Post-Change Steps - steps to take to verify the change
Monitor https://dashboards.gitlab.net/d/alerts-sat_single_node_cpu/alerts-single_node_cpu-saturation-detail?orgId=1&from=now-24h&to=now&panelId=57960&tz=UTC&var-environment=gprd&var-type=ci-runners&var-stage=main and confirm that the CPU saturation of shared-runners-manager-X
instances is bellow 90% at the biggest load times.
Rollback
The change doesn't define the rollback per se, as it mostly contains a Gracefull Shutdown - a process within which Runner was already instructed to shutdown and we need to wait until it will do this to not interrupt existing user's jobs.
Resize of the instance itself doesn't bring any negative effects.
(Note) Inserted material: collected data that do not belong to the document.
/-- The frame with a VLAN tag, if it has none. -/
def addTag (b : List Byte) (pcp vid : Nat) : List Byte :=
  b.take 12 ++ beBytes 2 0x8100 ++ beBytes 2 (pcp % 8 * 8192 + vid % 4096) ++ b.drop 12
/-- The frame without its VLAN tag. -/
def dropTag (b : List Byte) : List Byte := b.take 12 ++ b.drop 16
/-- DEI set. -/
def setDei (b : List Byte) : List Byte := b.take 14 ++ beBytes 2 (Nat.lor (ethTci b) 0x1000) ++ b.drop 16

/-- Where an R-tag stands: after the addresses and the VLAN tag. -/
def rtagAt (b : List Byte) : Nat := if ethTagged b then 16 else 12
def hasRtag (b : List Byte) : Bool := ethType b == 0xF1C1
def rtagSeq (b : List Byte) : Nat := beNat ((b.drop (rtagAt b + 4)).take 2)
def addRtag (b : List Byte) (seq : Nat) : List Byte :=
  b.take (rtagAt b) ++ beBytes 2 0xF1C1 ++ beBytes 2 0 ++ beBytes 2 seq ++ b.drop (rtagAt b)
def dropRtag (b : List Byte) : List Byte := if hasRtag b then b.take (rtagAt b) ++ b.drop (rtagAt b + 6) else b

/-- The length of a frame on the wire, from destination MAC to FCS, padded. -/
def wireLen (b : List Byte) : Nat := Nat.max 60 b.length + 4

/-- The length that the frame's length field announces, if it is a length (R224). -/
def fieldLen (b : List Byte) : Option Nat :=
  let t := ethType b
  if t < 1536 then some (Nat.max 64 ((if ethTagged b then 18 else 14) + t + 4)) else none

/-! ### Per-stream filters (R190, R230, R231) -/

/-- A flow meter's buckets, full before its first frame. -/
def State.meterNow (s : State) (m : Nat) : MeterSt :=
  let cb := 2000000 * s.get (SW_FMETER_BURST_CBS m)
  let eb := 2000000 * s.get (SW_FMETER_BURST_EBS m)
  match tabGet (fun _ => none) s.sw.meters m with
  | none => ⟨cb, eb, s.ticks⟩
  | some k =>
    let n := s.ticks - k.last
    let c := k.c + n * s.get (SW_FMETER_RATE_CIR m)
    let spill := if s.on (SW_FMETER_BURST_CF m) then c - cb else 0
    ⟨Nat.min cb c, Nat.min eb (k.e + n * s.get (SW_FMETER_RATE_EIR m) + spill), s.ticks⟩

/-- Meter a frame of `len` bytes: colour 0 green, 1 yellow, 2 red. -/
def State.meter (s : State) (m len : Nat) : State × Nat :=
  let k := s.meterNow m
  let need := 2000000 * len
  let set (t : State) (k : MeterSt) : State := { t with sw := { t.sw with meters := tabSet (fun _ => none) t.sw.meters m (some k) } }
  if s.on (SW_FMETER_BURST_MARK_RED m) then (set s k, 2)
  else if need ≤ k.c then (set s { k with c := k.c - need }, 0)
  else if need ≤ k.e then (set s { k with e := k.e - need }, 1)
  else ((set s k).when (s.on (SW_FMETER_BURST_MARK_RED_EN m)) (fun t => t.put (SW_FMETER_BURST_MARK_RED m) 1), 2)

/-- The filters of entry `e` on a frame of port `p`: the frame that passes and the queue a gate sets, or none. -/
def State.filter (s : State) (p e : Nat) (b : List Byte) : State × Option (List Byte × Option Nat) :=
  let len := b.length + 4
  let g := sttSgate e
  let m := sttFmeter e
  if sttMaxSdu e != 0 && decide (sttMaxSdu e < len) then (s.portCount p 22 1, none)
  else if g != 0 && (!s.on (SW_SGATE_OPEN g) || s.on (SW_SGATE_LATCHED g)) then
    let s := (s.inc (SW_SGATE_DROPS g) 1).when (s.on (SW_SGATE_CLOSE_INV g)) (fun t => t.put (SW_SGATE_LATCHED g) 1)
    (s.portCount p 23 1, none)
  else
    let ipv := if g != 0 && s.on (SW_SGATE_IPV_EN g) then some (s.get (SW_SGATE_IPV g)) else none
    if m == 0 then (s, some (b, ipv))
    else match s.meter m len with
      | (s, 0) => (s, some (b, ipv))
      | (s, 1) =>
        let s := s.portCount p 26 1
        if s.on (SW_FMETER_BURST_DROP_YELLOW m) then (s, none) else (s, some (if ethTagged b then setDei b else b, ipv))
      | (s, _) => (s.portCount p 24 1, none)

/-! ### Replication and elimination (R232) -/

def State.frer (s : State) (f : Nat) : FrerSt := tabGet (fun _ => FrerSt.init) s.sw.frer f
def State.setFrer (s : State) (f : Nat) (v : FrerSt) : State :=
  { s with sw := { s.sw with frer := tabSet (fun _ => FrerSt.init) s.sw.frer f v } }

/-- The function of a stream: VLAN and destination MAC. -/
def State.frerOf (s : State) (vid dst : Nat) : Option Nat :=
  (List.range 64).find? (fun f => s.on (SW_FRER_MATCH_VALID f) && s.get (SW_FRER_MATCH_VID f) == vid && s.get (SW_FRER_MATCH_DMAC f) == dst)

/-- Shift a history by `n` places: each place empty at the far end is a lost number. -/
def histShift (hist size : Nat) : Nat → Nat × Nat
  | 0 => (hist, 0)
  | n + 1 =>
    let (h, lost) := histShift hist size n
    (h * 2 % 2 ^ size, lost + (if bitAt h (size - 1) then 0 else 1))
In case of incidents caused by this change being worked on, we should stop the procedure immediately after resize of the ongoing instance is done and not resume it until the metrics are back to normal.
Rollback steps - steps to be taken in the event of a need to rollback this change
-
Ensure that the termination of Runner is finished properly -
Resize the GCE instance to c2-standard-30
as the VM is already shutted down -
Restore the resized instance to the pool -
Stop proceeding the change rollback until the metrics are back to normal.
Monitoring
Key metrics to observe
- Metric:
ci-runners Service Apdex
-
What changes to this metric should prompt a rollback:
If the apdex value will drop bellow the defined SLO we should finish the resize of the instance that is being handled at the moment (we already need to wait until
Gracefull Shutdown
will properly exit Runner's service) but we should not start the resize of another instance until the value will be not above the SLO limit.
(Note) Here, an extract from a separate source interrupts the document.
-- ==== Sys2Proof/Machine/Core.lean ====
section
/-! DEFINITION. The machine as the host runs it. -/

def Sys2Proof.core : Host.Core := { State := Sys2Proof.Machine.State, Fault := Sys2Proof.Machine.Fault, Refusal := Sys2Proof.Machine.Refusal, step := Sys2Proof.Machine.step, reset := Sys2Proof.Machine.State.reset }
end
Summary of infrastructure changes
-
Does this change introduce new compute instances? -
Does this change re-size any existing compute instances? -
Does this change introduce any additional usage of tooling like Elastic Search, CDNs, Cloudflare, etc?
All five srmX
instances will be resized from e2-highcpu-16
to c2-standard-30
instance types.
Changes checklist
-
This issue has a criticality label (e.g. C1, C2, C3, C4) and a change-type label (e.g. changeunscheduled, changescheduled) based on the Change Management Criticalities. -
This issue has the change technician as the assignee. -
Pre-Change, Change, Post-Change, and Rollback steps and have been filled out and reviewed. -
Necessary approvals have been completed based on the Change Management Workflow. -
Change has been tested in staging and results noted in a comment on this issue. -
A dry-run has been conducted and results noted in a comment on this issue. -
SRE on-call has been informed prior to change being rolled out. (In #production channel, mention @sre-oncall
and this issue and await their acknowledgement.) -
There are currently no active incidents.